There are two studies (Koo and Bilsborrow, 1979 and Hofferth and Moore, 1979) that have traced out a complex chain of effects from a first birth to later family income and poverty. These two papers form the basis of this part of the review. Other papers that have looked at part of the process will be referenced when appropriate. Two analyses were conducted in each study: one on all women; a second on only those women who had a first birth before they reached age 19.
Results for all Women
According to data for women of all races from the National Longitudinal Survey of Young Women, for each year a first birth is delayed, other family income at age 27 increases by almost $500 per year; the woman's own income increases by $200 (Hofferth and Moore, 1979). The effect is stronger for whites than for blacks. The effects are similar for whites in the NSFG. The effect of delaying a birth from 17 (or under) to age 18–19 is to raise family income by almost $700 (Koo and Bilsborrow, 1979).

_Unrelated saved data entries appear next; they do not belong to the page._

theorem isEmpty_drop {α : Type} (l : List α) (n : Nat) : (l.drop n).isEmpty = decide (l.length ≤ n) := by
  rw [Bool.eq_iff_iff, List.isEmpty_iff, decide_eq_true_iff, List.drop_eq_nil_iff]

theorem katPassDone_leaves {s : State} {obs : List KatObs} (hstate : s.mod.mstate = .bringup) (hstep : s.bootStep = 6)
    (hleft : s.boot.katLeft ≠ []) (hon : s.boot.katOn = true) : ∃ t, exec (.katPassDone obs) s = .next t ∧
      t.boot.katLeft = s.boot.katLeft.drop s.katGroves ∧ t.boot.katDone = decide (s.boot.katLeft.length ≤ s.katGroves) ∧
      t.boot.katOn = decide (s.katGroves < s.boot.katLeft.length) := by
  refine ⟨_, katPassDone_runs hstate hstep hleft hon, ?_⟩
  rw [katPassed_boot, isEmpty_drop]
  refine ⟨rfl, rfl, ?_⟩
  rw [← decide_not, decide_eq_decide, Nat.not_le]

end Sys2Proof.Machine
end

section
/-! BOOT_CTRL, and O50. -/

namespace Sys2Proof.Machine

/-! ## A write of BOOT_CTRL -/

/-- The host may give GO and DONE of the present step in host-driven mode. -/
def State.bootCtrlOk (s : State) (req : Req) (step : Nat) : Bool :=
  req == .host && decide (s.mod.bootMode = 1) && decide (s.mod.mstate = .bringup) && decide (3 ≤ step) && decide (step = s.bootStep)

/-- GO of a step that has not begun. -/
def State.bootGo (s : State) (step : Nat) : State :=
  let s : State := { s with boot := { s.boot with going := true } }
  let s := match s.holderReq with
    | some r => if step = 3 then s.ctrlWrite P.CLK { req := r, data := 1, be := 15 } else s
    | none => s
  if step = 6 then s.katBegin else s

/-- DONE of a step that has begun. -/
def State.bootDone (s : State) (step : Nat) : State :=
  let left := (s.stepPages step).all (fun pg => decide (step = 5) || decide (s.fn pg ≠ fnOff))
  if s.stepOk step && left then s.stepDone step else s.stepFail

/-- What an accepted write of BOOT_CTRL does. -/
def State.bootCtrlAct (s : State) (step go done : Nat) : State :=
  let s := s.put F.MODULE_BOOT_CTRL_STEP step
  let s := if go = 1 ∧ !s.boot.going then s.bootGo step else s
  if done = 1 ∧ s.boot.going then s.bootDone step else s

theorem bootCtrlWrite_eq (s : State) (w : WriteReq) : s.bootCtrlWrite w =
    s.gateW Reg.MODULE_BOOT_CTRL w (s.bootCtrlOk w.req (F.MODULE_BOOT_CTRL_STEP.of w.data))
      fun t => t.bootCtrlAct (F.MODULE_BOOT_CTRL_STEP.of w.data) (F.MODULE_BOOT_CTRL_GO.of w.data) (F.MODULE_BOOT_CTRL_DONE.of w.data) := rfl

/-- The fields of GO's word and of DONE's. -/
theorem bootCtrlGo_of : ∀ n : BitVec 3, F.MODULE_BOOT_CTRL_STEP.of (BitVec.ofNat 32 (n.toNat + 8)) = n.toNat ∧
    F.MODULE_BOOT_CTRL_GO.of (BitVec.ofNat 32 (n.toNat + 8)) = 1 ∧ F.MODULE_BOOT_CTRL_DONE.of (BitVec.ofNat 32 (n.toNat + 8)) = 0 := by decide
theorem bootCtrlDone_of : ∀ n : BitVec 3, F.MODULE_BOOT_CTRL_STEP.of (BitVec.ofNat 32 (n.toNat + 16)) = n.toNat ∧
    F.MODULE_BOOT_CTRL_GO.of (BitVec.ofNat 32 (n.toNat + 16)) = 0 ∧ F.MODULE_BOOT_CTRL_DONE.of (BitVec.ofNat 32 (n.toNat + 16)) = 1 := by
  decide

variable {s : State} {req : Req} {n : BitVec 3}

theorem bootCtrlGo_eq : exec (.bootCtrlGo req n) s = .next (s.gateW Reg.MODULE_BOOT_CTRL
    { req := req, data := BitVec.ofNat 32 (n.toNat + 8), be := 15 } (s.bootCtrlOk req n.toNat) fun t => t.bootCtrlAct n.toNat 1 0) := by
  obtain ⟨hstep, hgo, hdone⟩ := bootCtrlGo_of n
  refine congrArg Host.Outcome.next ((bootCtrlWrite_eq s _).trans ?_)
  dsimp only
  rw [hstep, hgo, hdone]

theorem bootCtrlDone_eq : exec (.bootCtrlDone req n) s = .next (s.gateW Reg.MODULE_BOOT_CTRL
    { req := req, data := BitVec.ofNat 32 (n.toNat + 16), be := 15 } (s.bootCtrlOk req n.toNat) fun t => t.bootCtrlAct n.toNat 0 1) := by
  obtain ⟨hstep, hgo, hdone⟩ := bootCtrlDone_of n
  refine congrArg Host.Outcome.next ((bootCtrlWrite_eq s _).trans ?_)
  dsimp only
  rw [hstep, hgo, hdone]

/-! ## What it does -/

theorem bootGo_of_enabled {k : Nat} (hk : k = 4 ∨ k = 5) : s.bootGo k = { s with boot := { s.boot with going := true } } := by
  have hthree : k ≠ 3 := by omega
  have hsix : k ≠ 6 := by omega
  unfold State.bootGo
  dsimp only
  rw [if_neg hsix]
  split
  · exact if_neg hthree
  · rfl

theorem zero_ne_one_and {b : Prop} : ¬ ((0 : Nat) = 1 ∧ b) := fun h => Nat.zero_ne_one h.1

theorem bootCtrlAct_go {k : Nat} (hk : k = 4 ∨ k = 5) (hgoing : s.boot.going = false) :
    s.bootCtrlAct k 1 0 = { s.put F.MODULE_BOOT_CTRL_STEP k with boot := { s.boot with going := true } } := by
  have hgo : (1 : Nat) = 1 ∧ (!(s.put F.MODULE_BOOT_CTRL_STEP k).boot.going) = true := ⟨rfl, congrArg not hgoing⟩
  unfold State.bootCtrlAct
  dsimp only
  rw [if_pos hgo, bootGo_of_enabled hk]
  exact if_neg zero_ne_one_and

/-- DONE before GO only names the step. -/
theorem bootCtrlAct_done_early {k : Nat} (hgoing : s.boot.going = false) : s.bootCtrlAct k 0 1 = s.put F.MODULE_BOOT_CTRL_STEP k := by
  have hnot : ¬ ((1 : Nat) = 1 ∧ (s.put F.MODULE_BOOT_CTRL_STEP k).boot.going = true) := fun h => Bool.false_ne_true (hgoing.symm.trans h.2)
  unfold State.bootCtrlAct
  dsimp only
  rw [if_neg zero_ne_one_and, if_neg hnot]

theorem bootCtrlAct_done_going {k : Nat} (hgoing : s.boot.going = true) :
    s.bootCtrlAct k 0 1 = (s.put F.MODULE_BOOT_CTRL_STEP k).bootDone k := by
  have hdone : (1 : Nat) = 1 ∧ (s.put F.MODULE_BOOT_CTRL_STEP k).boot.going = true := ⟨rfl, hgoing⟩
  unfold State.bootCtrlAct
  dsimp only
  rw [if_neg zero_ne_one_and, if_pos hdone]

/-- Step 5 ends as it is, its links up or not (R381). -/
theorem bootDone_five (s : State) : s.bootDone 5 = s.stepDone 5 :=
  if_pos (by simp [State.stepOk])

/-! ## Refused -/

theorem bootCtrl_refused (hreq : req ≠ .debug) (h : req ≠ .host ∨ s.mod.bootMode ≠ 1 ∨ s.mod.mstate ≠ .bringup ∨ n.toNat < 3 ∨
    n.toNat ≠ s.bootStep) : ∀ c ∈ [Instr.bootCtrlGo req n, .bootCtrlDone req n], exec c s =
      .next (s.refuse req Reg.MODULE_BOOT_CTRL causeRight) := by
  have hok : s.bootCtrlOk req n.toNat = false := by
    rw [← Bool.not_eq_true]
    simp only [State.bootCtrlOk, Bool.and_eq_true, beq_iff_eq, decide_eq_true_eq]
    rintro ⟨⟨⟨⟨hhost, hmode⟩, hstate⟩, hlo⟩, hstep⟩
    rcases h with h | h | h | h | h
    · exact h hhost
    · exact h hmode
    · exact h hstate
    · omega
    · exact h hstep
  have hgate (data : Word) (eff : State → State) : s.gateW Reg.MODULE_BOOT_CTRL { req := req, data := data, be := 15 }
      (s.bootCtrlOk req n.toNat) eff = s.refuse req Reg.MODULE_BOOT_CTRL causeRight := by
    rw [hok]
    exact gate_right s req _ data eff (.inl hreq) (by decide)
  intro c hc
  simp only [List.mem_cons, List.not_mem_nil, or_false] at hc
  rcases hc with rfl | rfl
  · rw [bootCtrlGo_eq, hgate]
  · rw [bootCtrlDone_eq, hgate]

/-! ## Accepted -/

/-- The host may drive the present step. -/
structure HostDrives (s : State) (k : Nat) : Prop where
  here  : s.absent P.MODULE = false
  mode  : s.mod.bootMode = 1
  state : s.mod.mstate = .bringup
  step  : k = s.bootStep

As a result, for each year a young woman delays her first birth, her chances of being in a family below the poverty level is reduced by 2.2 percentage points among women of all races, a reduction over the total probability of being poor of 22 percent (Hofferth and Moore, 1979).

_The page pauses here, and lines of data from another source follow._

-- ==== Sys2Proof/Laws/State.lean ====
section
/-! SUPPORT. One lemma for each field and each update of the state, so that no later proof unfolds an
update. -/

namespace Sys2Proof.Machine

/-! ### `State.returns` -/

@[simp] theorem State.returns_cfg (s : State) (v : Result) : (s.returns v).cfg = s.cfg := rfl
@[simp] theorem State.returns_parser (s : State) (v : Result) : (s.returns v).parser = s.parser := rfl
@[simp] theorem State.returns_inFeed (s : State) (v : Result) : (s.returns v).inFeed = s.inFeed := rfl
@[simp] theorem State.returns_refusedMark (s : State) (v : Result) : (s.returns v).refusedMark = s.refusedMark := rfl
@[simp] theorem State.returns_result (s : State) (v : Result) : (s.returns v).result = some v := rfl
@[simp] theorem State.returns_pending (s : State) (v : Result) : (s.returns v).pending = s.pending := rfl

/-! ### `State.setCfg` -/

@[simp] theorem State.setCfg_cfg (s : State) (cfg : Profile) : (s.setCfg cfg).cfg = some cfg := rfl
@[simp] theorem State.setCfg_parser (s : State) (cfg : Profile) : (s.setCfg cfg).parser = s.parser := rfl
@[simp] theorem State.setCfg_inFeed (s : State) (cfg : Profile) : (s.setCfg cfg).inFeed = s.inFeed := rfl
@[simp] theorem State.setCfg_refusedMark (s : State) (cfg : Profile) : (s.setCfg cfg).refusedMark = s.refusedMark := rfl
@[simp] theorem State.setCfg_result (s : State) (cfg : Profile) : (s.setCfg cfg).result = s.result := rfl
@[simp] theorem State.setCfg_pending (s : State) (cfg : Profile) : (s.setCfg cfg).pending = s.pending := rfl

/-! ### `State.setParser` -/

@[simp] theorem State.setParser_cfg (s : State) (p : ParserState) : (s.setParser p).cfg = s.cfg := rfl
@[simp] theorem State.setParser_parser (s : State) (p : ParserState) : (s.setParser p).parser = p := rfl
@[simp] theorem State.setParser_inFeed (s : State) (p : ParserState) : (s.setParser p).inFeed = s.inFeed := rfl
@[simp] theorem State.setParser_refusedMark (s : State) (p : ParserState) : (s.setParser p).refusedMark = s.refusedMark := rfl
@[simp] theorem State.setParser_result (s : State) (p : ParserState) : (s.setParser p).result = s.result := rfl
@[simp] theorem State.setParser_pending (s : State) (p : ParserState) : (s.setParser p).pending = s.pending := rfl

/-! ### `State.setPending` -/

@[simp] theorem State.setPending_cfg (s : State) (calls : List HostCall) : (s.setPending calls).cfg = s.cfg := rfl
@[simp] theorem State.setPending_parser (s : State) (calls : List HostCall) : (s.setPending calls).parser = s.parser := rfl
@[simp] theorem State.setPending_inFeed (s : State) (calls : List HostCall) : (s.setPending calls).inFeed = s.inFeed := rfl
@[simp] theorem State.setPending_refusedMark (s : State) (calls : List HostCall) : (s.setPending calls).refusedMark = s.refusedMark := rfl
@[simp] theorem State.setPending_result (s : State) (calls : List HostCall) : (s.setPending calls).result = s.result := rfl
@[simp] theorem State.setPending_pending (s : State) (calls : List HostCall) : (s.setPending calls).pending = calls := rfl

/-! ### `State.setRun` -/

@[simp] theorem State.setRun_cfg (s : State) (r : Run) : (s.setRun r).cfg = s.cfg := rfl
@[simp] theorem State.setRun_parser (s : State) (r : Run) : (s.setRun r).parser = r.parser := rfl
@[simp] theorem State.setRun_inFeed (s : State) (r : Run) : (s.setRun r).inFeed = some r.events := rfl
@[simp] theorem State.setRun_refusedMark (s : State) (r : Run) : (s.setRun r).refusedMark = s.refusedMark := rfl
@[simp] theorem State.setRun_result (s : State) (r : Run) : (s.setRun r).result = s.result := rfl
@[simp] theorem State.setRun_pending (s : State) (r : Run) : (s.setRun r).pending = s.pending := rfl

/-! ### `State.returnsRun` -/

@[simp] theorem State.returnsRun_cfg (s : State) (r : Run) : (s.returnsRun r).cfg = s.cfg := rfl
@[simp] theorem State.returnsRun_parser (s : State) (r : Run) : (s.returnsRun r).parser = r.parser := rfl
@[simp] theorem State.returnsRun_inFeed (s : State) (r : Run) : (s.returnsRun r).inFeed = none := rfl
@[simp] theorem State.returnsRun_refusedMark (s : State) (r : Run) : (s.returnsRun r).refusedMark = s.refusedMark := rfl
@[simp] theorem State.returnsRun_result (s : State) (r : Run) : (s.returnsRun r).result = some (.events r.events) := rfl
@[simp] theorem State.returnsRun_pending (s : State) (r : Run) : (s.returnsRun r).pending = s.pending := rfl

/-! ### `State.refuse` -/

@[simp] theorem State.refuse_cfg (s : State) : (s.refuse).cfg = s.cfg := rfl
@[simp] theorem State.refuse_parser (s : State) : (s.refuse).parser = s.parser := rfl
@[simp] theorem State.refuse_inFeed (s : State) : (s.refuse).inFeed = s.inFeed := rfl
@[simp] theorem State.refuse_refusedMark (s : State) : (s.refuse).refusedMark = true := rfl
@[simp] theorem State.refuse_result (s : State) : (s.refuse).result = none := rfl
@[simp] theorem State.refuse_pending (s : State) : (s.refuse).pending = s.pending := rfl

/-! ### `ParserState.append` -/

@[simp] theorem ParserState.append_chunks (p : ParserState) (c : Bytes) :
    (p.append c).chunks = p.chunks ++ [c] := rfl
@[simp] theorem ParserState.append_total (p : ParserState) (c : Bytes) :
    (p.append c).total = p.total + c.length := rfl
@[simp] theorem ParserState.append_awaiting (p : ParserState) (c : Bytes) :
    (p.append c).awaiting = p.awaiting := rfl
@[simp] theorem ParserState.append_hdr (p : ParserState) (c : Bytes) :
    (p.append c).hdr = p.hdr := rfl

/-! ### `ParserState.toAwaitingHeader` -/

@[simp] theorem ParserState.toAwaitingHeader_chunks (p : ParserState) :
    (p.toAwaitingHeader).chunks = p.chunks := rfl
@[simp] theorem ParserState.toAwaitingHeader_total (p : ParserState) :
    (p.toAwaitingHeader).total = p.total := rfl
@[simp] theorem ParserState.toAwaitingHeader_awaiting (p : ParserState) :
    (p.toAwaitingHeader).awaiting = 24#32 := rfl
@[simp] theorem ParserState.toAwaitingHeader_hdr (p : ParserState) :
    (p.toAwaitingHeader).hdr = none := rfl

/-! ### `ParserState.toAwaitingPayload` -/

@[simp] theorem ParserState.toAwaitingPayload_chunks (p : ParserState) (h : Header) :
    (p.toAwaitingPayload h).chunks = p.chunks := rfl
@[simp] theorem ParserState.toAwaitingPayload_total (p : ParserState) (h : Header) :
    (p.toAwaitingPayload h).total = p.total := rfl
@[simp] theorem ParserState.toAwaitingPayload_awaiting (p : ParserState) (h : Header) :
    (p.toAwaitingPayload h).awaiting = h.size := rfl
@[simp] theorem ParserState.toAwaitingPayload_hdr (p : ParserState) (h : Header) :
    (p.toAwaitingPayload h).hdr = some h := rfl

/-! ### `Run.emit`, `Run.raise` -/

@[simp] theorem Run.emit_parser (r : Run) (e : Event) : (r.emit e).parser = r.parser := rfl
@[simp] theorem Run.emit_events (r : Run) (e : Event) : (r.emit e).events = r.events ++ [e] := rfl
@[simp] theorem Run.raise_parser (r : Run) (k : ErrorKind) (c : Option Cause) :
    (r.raise k c).parser = r.parser.toAwaitingHeader := rfl
@[simp] theorem Run.raise_events (r : Run) (k : ErrorKind) (c : Option Cause) :
    (r.raise k c).events = r.events ++ [.error k c] := rfl

/-! ### The fields of the reset states -/

@[simp] theorem ParserState.initial_chunks : ParserState.initial.chunks = [] := rfl
@[simp] theorem ParserState.initial_total : ParserState.initial.total = 0 := rfl
@[simp] theorem ParserState.initial_awaiting : ParserState.initial.awaiting = 24#32 := rfl
@[simp] theorem ParserState.initial_hdr : ParserState.initial.hdr = none := rfl

end Sys2Proof.Machine
end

Both studies (Koo and Bilsborrow and Hofferth and Moore) found that, among women of all ages, the largest part of the indirect effect of an early birth on later economic well-being is due to the larger family sizes of early childbearers. Among women of all races, over half of the impact on own earnings and 80 percent of the impact on poverty status is due to differential family size in the Hofferth-Moore study. Twenty percent of the total impact on own earnings is due to the impact of an early birth on work experience and on hours worked last year. Only 6 percent of the total effect of an early first birth is through schooling. Of the effects on other family income, three quarters is due to the smaller families of delayers, one-quarter to greater schooling. Finally, of the total effect on poverty, 80 percent is due to smaller families of postponers, 12 percent to greater schooling, with 8 percent to differential labor force participation.
In the Koo-Bilsborrow study, among women of all ages, the largest portion of the indirect effect of an early birth is also due to the differential family sizes of early and later childbearers. One of the reasons is that a path through education was not specified for the total sample of women. But even when a path through schooling is specified, the effect through family size is as large as that through schooling.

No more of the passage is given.